Constantine let the others ask her questions because he knew she could take it. They had a right to know.
Twice, she met his gaze and smiled as if he were the only man in the world. He was the only one who mattered. She couldn’t wait for the night to be over so she could be alone with him and promise to love until thistles no longer bloomed.
But before they all retired and Constantine took his wife to bed, a guest appeared at the castle doors.
When Hilary saw her betrothed, John MacBain she ran to him, elated. “Darling, what brings ye here at this time of night?”
“May I enter?” he asked before coming inside.

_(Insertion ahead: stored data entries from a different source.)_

-- ==== Sys2Proof/Laws/PerInstr.lean ====
section
/-! SUPPORT. Statements made instruction by instruction: decoding an encoded instruction gives it back. -/

namespace Sys2Proof.Laws.RoundTrip

/-- Decoding the word of a legal instruction, or of a legal schedule word, gives it back. -/
def Statement (i : Instr) : Prop :=
  (i.legal = true → decodeWord (encodeWord i) = .ok i) ∧ (i.florealOk = true → decodeFloreal (encodeFloreal i) = some i)
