/-- An access may be issued: nothing in the side log holds it (R362), its core has room for its requests (R14), and an indirect D finds a
range entry (R69). -/
def State.MayIssue (s : State) (c : TC) (d : Operand) (q : Req) : Prop :=
  s.logHold c q = [] ∧ s.reqRoom c.wk q.parts.length = true ∧ (s.accRange c.key c.wk (some d) c.d).isSome = true

/-- The state after its issue; a release holds its threads while earlier accesses are due (R246). -/
def State.issued (s : State) (c : TC) (d : Operand) (q : Req) : State :=
  let s1 := (s.accRange c.key c.wk (some d) c.d).getD s
  if q.rel then (s1.issue c q).holdRel c.wk c.who s1.nextId true (.fence true) else s1.issue c q

/-- D of every active thread is ready. -/
def State.DestsReady (s : State) (c : TC) : Prop := ∀ t ∈ maskList c.act, ∃ ls, s.prepOp c.wk t c.g.d = .ok ls

/-- The registers that D names in the active threads. -/
def State.destLocs (s : State) (c : TC) : List Loc := (maskList c.act).flatMap (fun t => (s.prepOp c.wk t c.g.d).locs)

/-- A register of another thread may be read for a collective (R134): a thread in its table has it ready and free of poison; of a thread
that has left, what it held at EXIT counts, and its poison. -/
def State.GatherReady (s : State) (wk u i : Nat) : Prop :=
  if (s.thread wk u).live then s.readable (.v wk u i) = true ∧ s.pois (.v wk u i) = false
  else Fmap.get false (s.thread wk u).exitPois (granOf i) = false

/-- What is read. -/
def State.gathered (s : State) (wk u i : Nat) : Word :=
  if (s.thread wk u).live then s.readLoc (.v wk u i) else Fmap.get 0 (s.thread wk u).exitV i

/-- The entry of the range list that an instruction's indirect write takes is free, or taken already (R69). -/
def State.indFree (s : State) (c : TC) : Prop := ((s.run c.key).bind (fun r => r.ind)).isSome = true ∨ s.rangeRoom c.wk 1 = true

/-- Words written into D of every active thread, as D was named in state `s`: one thread a cycle where the instruction is not uniform,
seen by the comparators that watch D, in the range list where D is indirect, and available after 8 cycles (R33, R35, R69, R323). -/
def State.writeAll (u : State) (c : TC) (s : State) (xs : List Word) : State :=
  (foldS (maskList c.act) u (fun u t =>
    let ls := (s.prepOp c.wk t c.g.d).locs
    let v := u.writeLocs ls xs
    ((if t = c.t then v else (if isInd c.g.d then v.noteInd c.key 8 ls else v).watchLocs c.wk [] ls).soon c.wk ((ls.filter (fun l => l.wk == c.wk)).map Res.reg) 8).setClk
      (u.clk + if sigUniform c.g then 0 else 1))).setClk s.clk

/-- From `u` on, an instruction holds its active threads until a result comes into D, as D was named in state `s` (R68). -/
def State.holdFrom (u : State) (c : TC) (s : State) (h : List Loc → Hold) : State :=
  foldS (maskList c.act) (u.expect c.key c.wk (s.destLocs c)) (fun u t =>
    u.modThread c.wk t (fun r => { r with hold := h (s.prepOp c.wk t c.g.d).locs }))
/-- The state after an instruction that so holds its active threads. -/
def State.holdFor (s : State) (c : TC) (h : List Loc → Hold) : State := s.bumpId.holdFrom c s h

/-- An indirect D of every active thread finds its place in the range list, until the result comes (R69). -/
def State.destRanges (s : State) (c : TC) : Option State :=
  (maskList c.act).foldl (fun o t => o.bind (fun u => u.accRange c.key c.wk (c.g.d.map OpS.x) (s.prepOp c.wk t c.g.d).locs)) (some s.bumpId)

/-- A pull or a multicast may enter its queue: there is room, and its status granule and what it writes of its own warp may be lent. -/
def State.WinFree (s : State) (c : TC) (x : Cmd) : Prop :=
  s.issueDue c.wk c.act = [] ∧ s.queueFull c.wk false = false ∧
    s.rangeRoom c.wk (spanRng true c.d ++ s.ownRngs x).length = true ∧ s.lendW (c.d ++ (s.ownRngs x).flatMap rngLocs) = true

/-- The hold of a thread that an ERET's request held: the result pair comes into D (R207). -/
def State.sysResult (s : State) (wk t id : Nat) (res : DWord) : State :=
  match (s.thread wk t).hold with
  | .sysc i d => if i = id then (s.deliverTo wk [.v wk t d, .v wk t (d + 1)] (words2 res)).release wk t else s
  | _ => s

/-- A signature that went through, and the state after it. -/
def SignRes.IsSigned : SignRes → Prop
  | .signed _ => True
  | _ => False
def SignRes.state : SignRes → State → State
  | .signed u, _ => u
  | _, s => s

/-- A joint array instruction signs its convergence register for each active thread (R42, R223, R224). -/
def SignsJointly (i : Instr) (k : Nat) (warpKind : Bool) : Prop :=
  Completes i false false .int .int
    (fun c s => arrExt (s.warp c.wk).alloc (s.fsWord c.wk (arrSlot i)) i = none ∧ (s.sign c.wk c.t k i c.pc warpKind).IsSigned ∧
      arrSlotBad (s.fsWord c.wk (arrSlot i)) i = false ∧ s.issueDue c.wk (bit1 c.t) = [] ∧ s.jointFree i k c = true)
    (fun c s => s.jointSign ((s.sign c.wk c.t k i c.pc warpKind).state s) i k c)

/-- An array instruction enters its command into the warp's array queue once (R222). -/
def EntersOnce (i : Instr) (va : TC → List Word) : Prop :=
  CompletesOnce i .int .int
    (fun c s => arrExt (s.warp c.wk).alloc (s.fsWord c.wk (arrSlot i)) i = none ∧ arrSlotBad (s.fsWord c.wk (arrSlot i)) i = false ∧
      s.issueDue c.wk c.act = [] ∧ s.onceArrFree i c (va c) = true)
    (fun c s => (s.takeNum c.wk true).enqueue (s.onceArrCmd i c (va c))
      ((arrRngs (s.fsWord c.wk (arrSlot i)) (.cmd 0) i).map (fun r => (c.wk, r))))

/-- The block of a warp is a member of a group barrier (R195). -/
def State.gbarMember (s : State) (wk g : Nat) : Bool :=
  (Fmap.get [] (s.launch (s.block (bkOf wk)).lid).groups g).contains (s.block (bkOf wk)).bidx

/-- The granule of a byte-counting barrier's object is full and holds no poison (R59, R345). -/
def State.ObjReadable (s : State) (o : List Loc) : Prop := s.obReady o = true ∧ ∀ l ∈ o, s.pois l = false

/-- The schedule that a word acts for runs. -/
def Running (s : State) (r : SRun) : Prop := (s.sched s.sfocus).run = some r ∧ r.phase = .running ∧ r.stopped = false

/-- The schedule goes on after a word, in a later cycle (R297; log 69). -/
def State.wordDone (s t : State) (r : SRun) : State :=
  t.setSRun s.sfocus (some { r with steps := r.steps + 1, tword := none, fwd := none, sent := 0, turn := s.clk + 1 })

/-- OP of an instruction word (R88). -/
def opOf (i : Instr) : Nat :=
  match i.sig with
  | some g => g.op
  | none => 1024

/-- An instruction names a system register, or host memory (R87, R179). -/
def namesSystem (i : Instr) : Bool :=
  match i.sig with
  | some g => optSys g.d || optSys g.a || optSys g.b || (match i with
    | .cpy _ _ dsp ssp _ _ _ => dsp == .hst || ssp == .hst
    | _ => false)
  | none => false

end Sys2Proof.Machine
end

Constantine took a step forward. John MacBain paled and stepped back. Almost out of the castle, but Ismay stayed his hand. This was the one Hilary loved. For that, Constantine needed to hear him.
“Fergive me, my love,” MacBain said softly to Hilary.
“What should I fergive, John?”
He pushed on the open door and pulled it wide. Immediately, two hundred men came rushing inside, weapons drawn. They were MacPhersons, MacKintoshes, and others from the Chattan Confederation.
Just as quickly, Ismay was pushed behind Constantine. They both looked up at the long sword descending on them.